START SOURCE DATA

-- ==== Sys2Proof/Machine/Health.lean ====
section
/-! DEFINITION. The health block and the links: bring-up, power, machine checks, the loss of a die, flits
and ports (R289, R405, R414 to R416, R420 to R425). -/

namespace Sys2Proof.Machine

/-! ## Termination from outside the launch (R364, R423, R424) -/

/-- Die whose fault queue takes a TERM record: the one named, or else the lowest that is up. -/
def State.termDie (s : State) (die : Nat) : Option Nat :=
  (die :: List.range 4).find? fun d => (s.die d).up && !(s.die d).lost

/-- Is a team on a lost die, or on its way to one? -/
def State.teamLost (s : State) (uid : Nat) (t : Team) : Bool :=
  match t.core with
  | some c => (s.die (dieOf c)).lost
  | none => s.packs.any fun p => p.team == uid && (s.die p.toDie).lost

/-- Teams of a launch that are lost with a die leave the machine. -/
def State.dropLost (s : State) (ctx slot : Nat) : State :=
  let gone := (s.teams.filter fun t => t.2.ctx == ctx && t.2.slot == slot && decide (16 ≤ t.1) &&
    s.teamLost t.1 t.2).map (·.1)
  let s := { s with
    teams := s.teams.filter fun t => !gone.contains t.1
    packs := s.packs.filter fun p => !gone.contains p.team }
  s.modLaunch ctx slot fun l => { l with retired := l.retired + gone.length }

/-- One launch terminated with its TERM record.  `none` while the record must wait for room. -/
def State.doom (s : State) (d : Doom) : Option State :=
  match (s.ctx d.ctx).launches.find? fun l => l.slot == d.slot with
  | none => some s
  | some l =>
    let finish := fun (s : State) => (s.dropLost d.ctx d.slot).killLaunch d.ctx d.slot
    match s.termDie d.die with
    | none => some (finish s)
    | some die =>
      if (s.die die).fqFull then none
      else some (finish (s.queueFault
        { die := die, code := d.code, source := 5, flags := 8, unit := 0, ctx := d.ctx, core := d.core
          pc := 0, addr := w64 d.addr, tag := l.tag, team := d.slot * 2 ^ 16, mpc := 0, origin := 0
          uid := 0, recId := 0, cmd := 0 }))

/-- Launches that wait for their records, in order, while there is room. -/
def State.drainDoom (s : State) : List Doom → State
  | [] => { s with doomed := [] }
  | d :: ds =>
    match s.doom d with
    | some t => t.drainDoom ds
    | none => { s with doomed := d :: ds }

/-- Launches added to those that wait. -/
def State.addDoom (s : State) (l : List Doom) : State :=
  let l := l.filter fun d => !s.doomed.any fun e => e.ctx == d.ctx && e.slot == d.slot
  s.drainDoom (s.doomed ++ l)

/-! ## Loss of a target (R289) -/

/-- Every open queue pair of the package, those without an entry among them, for which `p` holds. -/
def State.loseQps (s : State) (p : QpDesc → Bool) : State :=
  let l := ((List.range 64).map fun cl => (List.range 256).filterMap fun qp =>
    let d := s.qpDesc cl qp
    if d.state = 1 ∧ p d = true then some (cl, qp, d.target) else none).flatten
  l.foldl (fun s x => s.loseQp x.1 x.2.1 x.2.2) s

/-- A package is lost. -/
def State.losePkg (s : State) (pkg : Nat) : State :=
  if s.lostPkgs.contains pkg then s
  else { s with lostPkgs := s.lostPkgs ++ [pkg] }.loseQps fun d => d.target == pkg

/-! ## Loss of a die (R424, R425) -/

/-- Continuations parked on semaphores homed on a die resume with PEER_LOST; the requests of commands
go to the file again. -/
def State.loseSems (s : State) (die : Nat) : State :=
  let lost := s.semChains.filter fun e => s.homeDie (e.1 / 256) == die
  let s := { s with semChains := s.semChains.filter fun e => s.homeDie (e.1 / 256) != die }
  (lost.map fun e => e.2.map fun w => (e.1, w)).flatten.foldl (fun s x => match x.2 with
    | .task t r _ => s.wakeRec t r cPeerLost
    | w => s.putReq (.semWait (x.1 / 256) (x.1 % 256) w)) s

/-- Continuations parked on barrier objects of a die. -/
def State.loseBars (s : State) (die : Nat) : State :=
  let lost := s.barChains.filter fun e => keyDie e.1 == die
  let s := { s with
    barChains := s.barChains.filter fun e => keyDie e.1 != die
    barriers := s.barriers.filter fun k => keyDie k != die }
  (lost.map (·.2)).flatten.foldl (fun s w => match w with
    | .task t r _ => s.wakeRec t r cPeerLost
    | _ => s) s

/-- Is a region homed on a die? -/
def State.homedOn (s : State) (ctx n die : Nat) : Bool := (s.region ctx n).any fun r => r.home == die

/-- Continuations parked on granules of regions homed on a die resume, and held creates are answered.  A CPYV chunk
that waits on such a granule is no continuation, and waits for ever (R294, R424; log 114). -/
def State.loseRegions (s : State) (die : Nat) : State :=
  let on := fun (key : Nat) => s.homedOn (key / 2 ^ 26 / 256) (key / 2 ^ 26 % 256) die
  let lost := s.verChains.filter fun e => on e.1
  let held := s.vreqs.filter fun v => v.2.held && s.homedOn v.2.ctx v.2.region die
  let s := lost.foldl (fun s e => s.setVerChain e.1 []) s
  let s := (s.pwait.filter fun e => s.homedOn (e.1 / 256) (e.1 % 256) die).foldl
    (fun s e => s.setPwait (e.1 / 256) (e.1 % 256) []) s
  let s := (lost.map (·.2)).flatten.foldl (fun s w => match w with
    | .task t r _ => s.wakeRec t r cPeerLost
    | .cmd _ _ => s) s
  held.foldl (fun s v => s.answer v.1 v.2 cPeerLost v.2.va) s
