/-- A special function (R84, R187): the destination group is marked empty, and what it will hold is on its
way to it. -/
def Special (i : Instr) (s : State) (e : Env) (f : FV) (fn : FVal → FVal × Fl) : Prop :=
  let k := e.task
  let w := FV.w f
  let d := f.vd.toNat
  let op := fun c j =>
    let x := fn (FV.val f e.team (FV.a f k c j))
    let r := (FV.fmt f).encode .rne e.team.ftz x.1
    (r.1, x.2 ||| r.2)
  (∀ c, k.shapeBits = c * w → k.predFits f.p.toNat w = true →
    let n := f.g.toNat * k.rows.toNat * c
    let act := k.activeN f.p.toNat n
    ∃ t k' h, exec i s = .next t ∧ VMoved k h 0 ∧
      Tile k h w c d n (framed f.z act fun j => (op c j).1) ∧
      k' = { k with pc := k.pc + 8, vEmpty := k'.vEmpty, held := k'.held, issued := k'.issued } ∧
      (∀ r, k'.vEmpty.getLsbD r = (k.vEmpty.getLsbD r || (k.physList d f.g.toNat).contains r)) ∧
      OnlyTeam { s with cores := t.cores, nextId := s.nextId + 1 } t e { e.team with
        task := some k', fpflags := e.team.fpflags ||| flagsOf act fun j => (op c j).2 } ∧
      ∀ q, t.core q = if q = e.core then { s.core q with results := (s.core q).results ++
        [⟨s.nextId, e.uid, none, h.groupRows d f.g.toNat, k.physList d f.g.toNat⟩] } else s.core q) ∧
  ((k.shapeBits % w ≠ 0 ∨ k.predFits f.p.toNat w = false) → Faults i s e cShape 0)

/-- `v` stands in predicate `p` (p0 discards it, R78), and nothing else but the PC has changed. -/
def PredSet (t k : Task) (p : Nat) (v : BitVec 16) : Prop :=
  k = { t with p := k.p, pc := t.pc + 8, held := k.held, issued := k.issued } ∧
    ∀ q, k.pred q = if q = p ∧ q ≠ 0 then v else t.pred q

/-! ## Accesses and commands -/

/-- Nothing holds an access: no MARK, no acquire, its queue has room, and it overlaps no range that an
engine command holds (R110, R117, R121, R204). -/
def Enterable (s : State) (e : Env) (store : Bool) (sp : AccSpec) : Prop :=
  s.memClear e = true ∧ s.room e.core store sp.entries = true ∧
    sp.pieces.any (fun q => s.sbHit e q.va.toNat q.len) = false

/-- What an access finds as it enters its queue: behind an older one of its task that still waits for a walk it is not
looked at yet, and otherwise the TLBs place its pieces (R205, R366). -/
def Finds (s : State) (e : Env) (store : Bool) (sp : AccSpec) :
    List Piece × Option (Nat × Nat) × Option (Nat × Nat) :=
  if s.behindWalk e.core store then (sp.pieces, none, none)
  else s.place e.who sp.kind.path sp.kind.writes sp.pieces

/-- What a load whose pieces have taken their values brings to the registers of the task `k` (R84, R206, R208 to
R210): a scalar, extended as its instruction says, or for each run of a tile load the bits of its pieces, zeros
behind them, and the rest of the row as it stood. -/
def Brings (k : Task) (a : Access) (r : Result) : Prop :=
  r.id = a.id ∧ r.team = a.team ∧
  (∀ d n sg p, a.dst = .x d n sg → a.pieces = [p] → n = 1 ∨ n = 2 ∨ n = 4 ∨ n = 8 →
    r.rows = [] ∧ r.regs = [] ∧ r.xs = some (d, if sg then (BitVec.ofNat (8 * n) p.data.toNat).signExtend 64
      else w64 (p.data.toNat % 2 ^ (8 * n)))) ∧
  ∀ regs runs, a.dst = .v regs runs → r.xs = none ∧ r.regs = regs ∧
    ∀ u ∈ runs, (∀ w ∈ runs, w.row = u.row → w = u) →
      let bit := fun j => (tabGet 0 r.rows u.row).getLsbD j
      let ps := (a.pieces.drop u.first).take u.count
      let lo := u.dstBit + u.nbits
      (∀ j p, j < u.nbits → u.dstBit + j < 1024 → p ∈ ps → (∀ q ∈ ps, q.data.toNat < 2 ^ (8 * q.len) ∧
        (8 * q.va.toNat ≤ u.srcBit + j → u.srcBit + j < 8 * (q.va.toNat + q.len) → q = p)) →
        8 * p.va.toNat ≤ u.srcBit + j → u.srcBit + j < 8 * (p.va.toNat + p.len) →
        bit (u.dstBit + j) = p.data.getLsbD (u.srcBit + j - 8 * p.va.toNat)) ∧
      (∀ j, lo ≤ j → j < lo + u.zero → bit j = false) ∧
      ∀ j, j < 1024 → j < u.dstBit ∨ lo + u.zero ≤ j → bit j = (tabGet 0 k.v u.row).getLsbD j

END SOURCE DATA

* [EXERCISE GOAL] Show the lines where the word "else" appears in the entries.

* [SOLUTION]
/-- Die whose fault queue takes a TERM record: the one named, or else the lowest that is up. -/
      else some (finish (s.queueFault
    if d.state = 1 ∧ p d = true then some (cl, qp, d.target) else none).flatten
  else { s with lostPkgs := s.lostPkgs ++ [pkg] }.loseQps fun d => d.target == pkg
        [⟨s.nextId, e.uid, none, h.groupRows d f.g.toNat, k.physList d f.g.toNat⟩] } else s.core q) ∧
/-- `v` stands in predicate `p` (p0 discards it, R78), and nothing else but the PC has changed. -/
    ∀ q, k.pred q = if q = p ∧ q ≠ 0 then v else t.pred q
  else s.place e.who sp.kind.path sp.kind.writes sp.pieces
      else w64 (p.data.toNat % 2 ^ (8 * n)))) ∧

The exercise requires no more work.